-- ==== Sys2Proof/Laws/Values.lean ====
section
/-!
SUPPORT. Small laws of the value forms: aligned lengths, filled payloads, big-endian fields and
hexadecimal digits (00_scope.md section 5, 43_alignment_stacking.md R161, R174).
-/

namespace Sys2Proof.Machine

/-- Up to `LEN_MAX` an aligned length stays within `LEN_MAX`, so `u32` holds it (R161). -/
theorem align_le_lenMax {n : Nat} (h : n ≤ Config.lenMax) : align n ≤ Config.lenMax := by
  unfold align; simp only [Config.lenMax] at *; omega

theorem align_toNat {n : Nat} (h : n ≤ Config.lenMax) :
    (BitVec.ofNat 32 (align n)).toNat = align n := by
  have := align_le_lenMax h
  simp only [BitVec.toNat_ofNat, Config.lenMax] at *; omega

/-- A filled payload is as long as asked for, unless it is longer already (R79). -/
theorem padTo_length (n : Nat) (payload : List Byte) :
    (padTo n payload).length = max payload.length n := by
  simp only [padTo, zeros, List.length_append, List.length_replicate]; omega

theorem be32_length (v : Word) : (be32 v).length = 4 := rfl

theorem be16_length (v : BitVec 16) : (be16 v).length = 2 := rfl

/-- A big-endian field read back is its value (R63). -/
theorem beValue_be32 (v : Word) : beValue (be32 v) = v.toNat := by
  have := v.isLt
  simp only [beValue, be32, List.foldl_cons, List.foldl_nil, BitVec.extractLsb'_toNat,
    Nat.shiftRight_eq_div_pow]
  omega

/-- A digit's byte reads back as the digit (R174). -/
theorem digitValue_hexDigit {d : Nat} (h : d < 16) : digitValue (hexDigit d) = some d := by
  revert d; decide

/-- A page offset is the start byte divided by 256 (R173). -/
theorem pageOf_eq (offset : Word) : pageOf offset = offset.toNat / 256 := by
  simp [pageOf, Nat.shiftRight_eq_div_pow]

end Sys2Proof.Machine
end

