theorem hostOp_inv {op : HostOp} {s t : State} (h : Inv s) (ht : hostOp op s = .next t) : Inv t := by
  obtain ⟨w, -, hw⟩ | ⟨-, rfl⟩ | ⟨b, bytes, -, hrw, hlen, rfl⟩ | ⟨b, xs, -, hlen, rfl⟩ | ⟨v, -, rfl⟩ |
    ⟨r, v, -, -, rfl⟩ := hostOp_cases ht
  · exact hostCommand_inv h hw
  · exact resetBlock_inv s
  · exact storeBytes_inv h (by rintro rfl; cases hrw) (by rintro rfl; cases hrw) hlen
  · exact storeSamples_inv h hlen
  · exact ⟨h.memory, h.record, h.layout⟩
  · exact writeReg_inv h r v

/-- Settles O8: the host's turn with an empty script is the identity (log 4). -/
theorem idleBlockWaits : Obligations.IdleBlockWaits := by
  intro s h
  simp [step, hostTurn, h]

/-- Settles O60: the invariant does not speak of the script, and the operation a step performs keeps
it. -/
theorem stepKeepsInvariant : Obligations.StepKeepsInvariant := by
  intro s t h ht
  cases hscript : s.script with
  | nil =>
    rw [idleBlockWaits s hscript] at ht
    cases ht
    exact h
  | cons op rest =>
    rw [step_cons hscript] at ht
    exact hostOp_inv (s := { s with script := rest }) ⟨h.memory, h.record, h.layout⟩ ht

/-- Settles O59: the reset state is what the reset event writes over it. -/
theorem invariantAtReset : Obligations.InvariantAtReset := resetBlock_inv State.reset

/-! ### The warning (R29, R165, R234) -/

theorem warn_eq_true_iff {s : State} :
    warn s = true ↔ ∃ g ∈ s.seg, 65535 < g.data.length := by
  simp [warn, oversize, Config.oversizeLimit]

theorem warn_eq_of_seg_eq {s t : State} (h : t.seg = s.seg) : warn t = warn s := by
  simp only [warn, h]

theorem warn_of_seg_eq_append {s t : State} {g : Segment} (h : t.seg = s.seg ++ [g]) :
    warn t = (warn s || oversize g) := by
  simp [warn, h]

/-- Each of the three ways to end a run empties the table (R214, R215, R260). -/
theorem seg_eq_nil_of_endsRun {op : HostOp} {s t : State} (hends : endsRun op = true)
    (h : hostOp op s = .next t) : t.seg = [] := by
  simp only [endsRun, decide_eq_true_eq, List.mem_cons, List.not_mem_nil, or_false] at hends
  obtain rfl | rfl | rfl | rfl | rfl := hends <;> cases h <;> rfl

/-- Settles O58: the warning is read off the table, which an operation keeps, extends by one segment,
or empties at the end of a run. -/
theorem warningFollowsSegments : Obligations.WarningFollowsSegments := by
  intro op s t h
  refine ⟨fun hwarn => ⟨fun hclear => ?_, fun hends => ?_⟩, fun hclear hwarn => ?_⟩
  · obtain hseg | ⟨⟨g, hseg⟩, -⟩ | ⟨-, hends⟩ := segmentsOnlyAppended op s t h
    · simp [warn_eq_of_seg_eq hseg, hwarn] at hclear
    · simp [warn_of_seg_eq_append hseg, hwarn] at hclear
    · exact hends
  · simp [warn, seg_eq_nil_of_endsRun hends h]
  · obtain hseg | ⟨⟨g, hseg⟩, -⟩ | ⟨hseg, -⟩ := segmentsOnlyAppended op s t h
    · simp [warn_eq_of_seg_eq hseg, hclear] at hwarn
    · rw [warn_of_seg_eq_append hseg, hclear, Bool.false_or] at hwarn
      exact ⟨g, hseg, of_decide_eq_true hwarn⟩
    · simp [warn, hseg] at hwarn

_What is needed_
Starting at the first line of the entries above, please extract each line up to and including the line with "namespace Sys2Proof.Machine", unchanged, and add nothing.

_Result of this exercise_
-- ==== Sys2Proof/Laws/Values.lean ====
section
/-!
SUPPORT. Small laws of the value forms: aligned lengths, filled payloads, big-endian fields and
hexadecimal digits (00_scope.md section 5, 43_alignment_stacking.md R161, R174).
-/

namespace Sys2Proof.Machine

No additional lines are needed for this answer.